## Exercise details
Return the run of lines below that opens with the line containing "(notes/assumptions/8.md). -/" and closes with the line containing "(c : Instr) (usable", keeping each one exact.

____ Input data

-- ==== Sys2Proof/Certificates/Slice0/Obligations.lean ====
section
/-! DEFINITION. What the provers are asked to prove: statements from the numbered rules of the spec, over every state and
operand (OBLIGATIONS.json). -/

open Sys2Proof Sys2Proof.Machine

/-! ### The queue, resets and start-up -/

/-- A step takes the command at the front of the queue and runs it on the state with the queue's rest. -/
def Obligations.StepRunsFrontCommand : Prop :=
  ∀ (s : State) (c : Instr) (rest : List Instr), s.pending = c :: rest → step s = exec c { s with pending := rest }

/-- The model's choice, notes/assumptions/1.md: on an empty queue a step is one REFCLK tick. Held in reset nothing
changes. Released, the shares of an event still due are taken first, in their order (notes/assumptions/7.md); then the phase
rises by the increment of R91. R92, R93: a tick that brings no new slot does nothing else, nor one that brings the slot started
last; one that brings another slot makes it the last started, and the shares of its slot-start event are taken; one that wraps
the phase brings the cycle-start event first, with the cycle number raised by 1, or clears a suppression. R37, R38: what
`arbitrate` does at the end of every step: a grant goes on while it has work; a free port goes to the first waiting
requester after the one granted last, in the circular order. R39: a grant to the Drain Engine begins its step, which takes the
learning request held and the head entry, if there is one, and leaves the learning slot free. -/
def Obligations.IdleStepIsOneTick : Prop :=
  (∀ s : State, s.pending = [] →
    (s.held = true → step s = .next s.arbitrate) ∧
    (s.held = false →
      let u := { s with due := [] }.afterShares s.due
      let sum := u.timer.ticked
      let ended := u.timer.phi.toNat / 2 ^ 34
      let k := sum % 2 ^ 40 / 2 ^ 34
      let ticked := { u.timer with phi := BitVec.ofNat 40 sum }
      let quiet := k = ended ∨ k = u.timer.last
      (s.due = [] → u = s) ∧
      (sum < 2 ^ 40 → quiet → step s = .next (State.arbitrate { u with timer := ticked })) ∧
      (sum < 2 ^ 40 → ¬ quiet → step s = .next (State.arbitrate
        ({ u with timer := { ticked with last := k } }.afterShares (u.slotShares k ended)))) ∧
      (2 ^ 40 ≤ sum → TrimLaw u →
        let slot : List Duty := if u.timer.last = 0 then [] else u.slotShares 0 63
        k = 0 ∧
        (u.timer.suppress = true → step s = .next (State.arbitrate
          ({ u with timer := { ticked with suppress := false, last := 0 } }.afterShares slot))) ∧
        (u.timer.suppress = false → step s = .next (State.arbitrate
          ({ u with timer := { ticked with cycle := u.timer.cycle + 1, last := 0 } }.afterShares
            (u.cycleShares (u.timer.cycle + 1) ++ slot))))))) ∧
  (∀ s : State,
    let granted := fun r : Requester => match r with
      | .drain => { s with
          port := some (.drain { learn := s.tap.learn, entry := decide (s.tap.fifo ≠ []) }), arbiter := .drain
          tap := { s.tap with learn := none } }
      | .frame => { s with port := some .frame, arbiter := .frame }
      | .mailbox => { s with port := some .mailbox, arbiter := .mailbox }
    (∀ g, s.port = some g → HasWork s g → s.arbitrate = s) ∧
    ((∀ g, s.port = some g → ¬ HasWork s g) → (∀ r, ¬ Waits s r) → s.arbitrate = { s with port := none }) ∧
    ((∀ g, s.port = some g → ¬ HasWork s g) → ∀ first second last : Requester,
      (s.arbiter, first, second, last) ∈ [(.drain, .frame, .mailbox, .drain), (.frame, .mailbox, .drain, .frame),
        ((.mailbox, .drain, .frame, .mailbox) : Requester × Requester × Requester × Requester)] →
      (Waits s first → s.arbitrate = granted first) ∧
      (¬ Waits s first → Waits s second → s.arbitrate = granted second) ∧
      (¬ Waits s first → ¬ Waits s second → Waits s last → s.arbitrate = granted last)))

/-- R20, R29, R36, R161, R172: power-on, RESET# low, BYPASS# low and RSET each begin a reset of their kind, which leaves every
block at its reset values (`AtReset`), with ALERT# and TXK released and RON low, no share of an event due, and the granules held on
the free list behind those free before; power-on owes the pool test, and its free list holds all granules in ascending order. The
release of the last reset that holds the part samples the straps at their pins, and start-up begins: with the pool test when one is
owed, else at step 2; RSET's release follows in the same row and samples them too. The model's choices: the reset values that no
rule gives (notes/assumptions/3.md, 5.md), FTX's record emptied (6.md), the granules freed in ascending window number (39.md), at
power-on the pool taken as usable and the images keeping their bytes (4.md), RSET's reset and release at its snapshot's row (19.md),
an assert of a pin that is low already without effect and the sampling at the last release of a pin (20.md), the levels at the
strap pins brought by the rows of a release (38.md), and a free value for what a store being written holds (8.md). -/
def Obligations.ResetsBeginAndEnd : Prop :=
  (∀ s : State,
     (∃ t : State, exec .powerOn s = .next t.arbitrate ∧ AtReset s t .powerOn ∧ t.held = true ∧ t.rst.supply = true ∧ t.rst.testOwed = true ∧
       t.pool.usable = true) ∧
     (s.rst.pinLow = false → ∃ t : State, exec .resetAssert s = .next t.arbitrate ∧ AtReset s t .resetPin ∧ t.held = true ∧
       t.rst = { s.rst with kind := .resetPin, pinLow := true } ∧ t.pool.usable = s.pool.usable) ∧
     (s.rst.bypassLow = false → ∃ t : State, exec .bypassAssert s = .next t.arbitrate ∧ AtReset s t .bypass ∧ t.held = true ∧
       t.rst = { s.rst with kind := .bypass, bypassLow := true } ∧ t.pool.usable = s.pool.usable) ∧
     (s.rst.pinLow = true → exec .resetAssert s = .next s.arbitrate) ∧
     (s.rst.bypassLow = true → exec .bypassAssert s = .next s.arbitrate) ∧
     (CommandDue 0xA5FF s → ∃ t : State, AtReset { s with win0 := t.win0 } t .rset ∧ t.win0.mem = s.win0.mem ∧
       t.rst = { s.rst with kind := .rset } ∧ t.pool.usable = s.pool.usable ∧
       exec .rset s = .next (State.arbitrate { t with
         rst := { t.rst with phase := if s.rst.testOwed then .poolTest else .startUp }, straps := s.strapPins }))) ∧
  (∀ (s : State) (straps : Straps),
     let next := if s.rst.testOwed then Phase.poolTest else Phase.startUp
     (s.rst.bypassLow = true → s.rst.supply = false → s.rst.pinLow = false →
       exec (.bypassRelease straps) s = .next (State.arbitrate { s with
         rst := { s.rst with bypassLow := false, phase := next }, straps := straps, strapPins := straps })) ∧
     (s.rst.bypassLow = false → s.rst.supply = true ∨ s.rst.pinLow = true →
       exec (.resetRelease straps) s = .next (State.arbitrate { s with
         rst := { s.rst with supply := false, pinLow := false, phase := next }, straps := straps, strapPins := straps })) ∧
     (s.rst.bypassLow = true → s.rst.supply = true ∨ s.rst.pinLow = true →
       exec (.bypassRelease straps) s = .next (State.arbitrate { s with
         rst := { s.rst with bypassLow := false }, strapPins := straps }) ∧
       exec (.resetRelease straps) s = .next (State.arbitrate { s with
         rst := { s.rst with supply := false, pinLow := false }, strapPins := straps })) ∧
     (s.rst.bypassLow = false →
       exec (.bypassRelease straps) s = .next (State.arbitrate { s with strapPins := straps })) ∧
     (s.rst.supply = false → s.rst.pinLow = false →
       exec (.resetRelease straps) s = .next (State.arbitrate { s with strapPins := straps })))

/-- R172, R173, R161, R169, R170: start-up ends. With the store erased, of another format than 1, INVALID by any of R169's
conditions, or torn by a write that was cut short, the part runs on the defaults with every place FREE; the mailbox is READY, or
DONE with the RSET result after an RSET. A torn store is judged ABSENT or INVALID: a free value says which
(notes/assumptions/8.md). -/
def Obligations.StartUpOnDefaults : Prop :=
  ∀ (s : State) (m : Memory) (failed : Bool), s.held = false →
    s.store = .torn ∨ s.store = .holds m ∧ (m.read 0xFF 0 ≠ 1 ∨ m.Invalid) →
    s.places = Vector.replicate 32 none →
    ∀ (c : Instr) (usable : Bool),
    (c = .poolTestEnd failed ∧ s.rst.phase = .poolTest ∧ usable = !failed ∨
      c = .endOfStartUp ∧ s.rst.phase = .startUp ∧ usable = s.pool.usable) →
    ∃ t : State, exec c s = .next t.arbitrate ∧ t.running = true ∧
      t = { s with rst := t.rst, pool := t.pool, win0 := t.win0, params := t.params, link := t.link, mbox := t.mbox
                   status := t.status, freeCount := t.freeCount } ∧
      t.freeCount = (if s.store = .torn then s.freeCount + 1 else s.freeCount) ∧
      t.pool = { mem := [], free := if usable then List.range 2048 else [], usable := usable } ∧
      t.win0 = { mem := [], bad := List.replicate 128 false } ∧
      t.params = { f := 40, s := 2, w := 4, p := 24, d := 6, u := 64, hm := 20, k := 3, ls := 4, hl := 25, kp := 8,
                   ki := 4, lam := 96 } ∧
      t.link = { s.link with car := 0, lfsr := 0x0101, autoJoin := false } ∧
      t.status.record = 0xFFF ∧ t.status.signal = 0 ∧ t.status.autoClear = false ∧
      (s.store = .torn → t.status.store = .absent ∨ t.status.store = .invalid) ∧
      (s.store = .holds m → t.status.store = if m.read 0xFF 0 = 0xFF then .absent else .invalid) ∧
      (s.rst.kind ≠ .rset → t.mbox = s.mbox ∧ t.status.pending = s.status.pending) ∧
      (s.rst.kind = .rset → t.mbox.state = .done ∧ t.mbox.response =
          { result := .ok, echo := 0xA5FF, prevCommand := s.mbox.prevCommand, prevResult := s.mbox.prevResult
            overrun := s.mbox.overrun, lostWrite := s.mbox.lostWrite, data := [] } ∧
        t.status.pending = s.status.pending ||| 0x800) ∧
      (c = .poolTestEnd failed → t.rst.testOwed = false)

________

## Your response
(notes/assumptions/8.md). -/
def Obligations.StartUpOnDefaults : Prop :=
  ∀ (s : State) (m : Memory) (failed : Bool), s.held = false →
    s.store = .torn ∨ s.store = .holds m ∧ (m.read 0xFF 0 ≠ 1 ∨ m.Invalid) →
    s.places = Vector.replicate 32 none →
    ∀ (c : Instr) (usable : Bool),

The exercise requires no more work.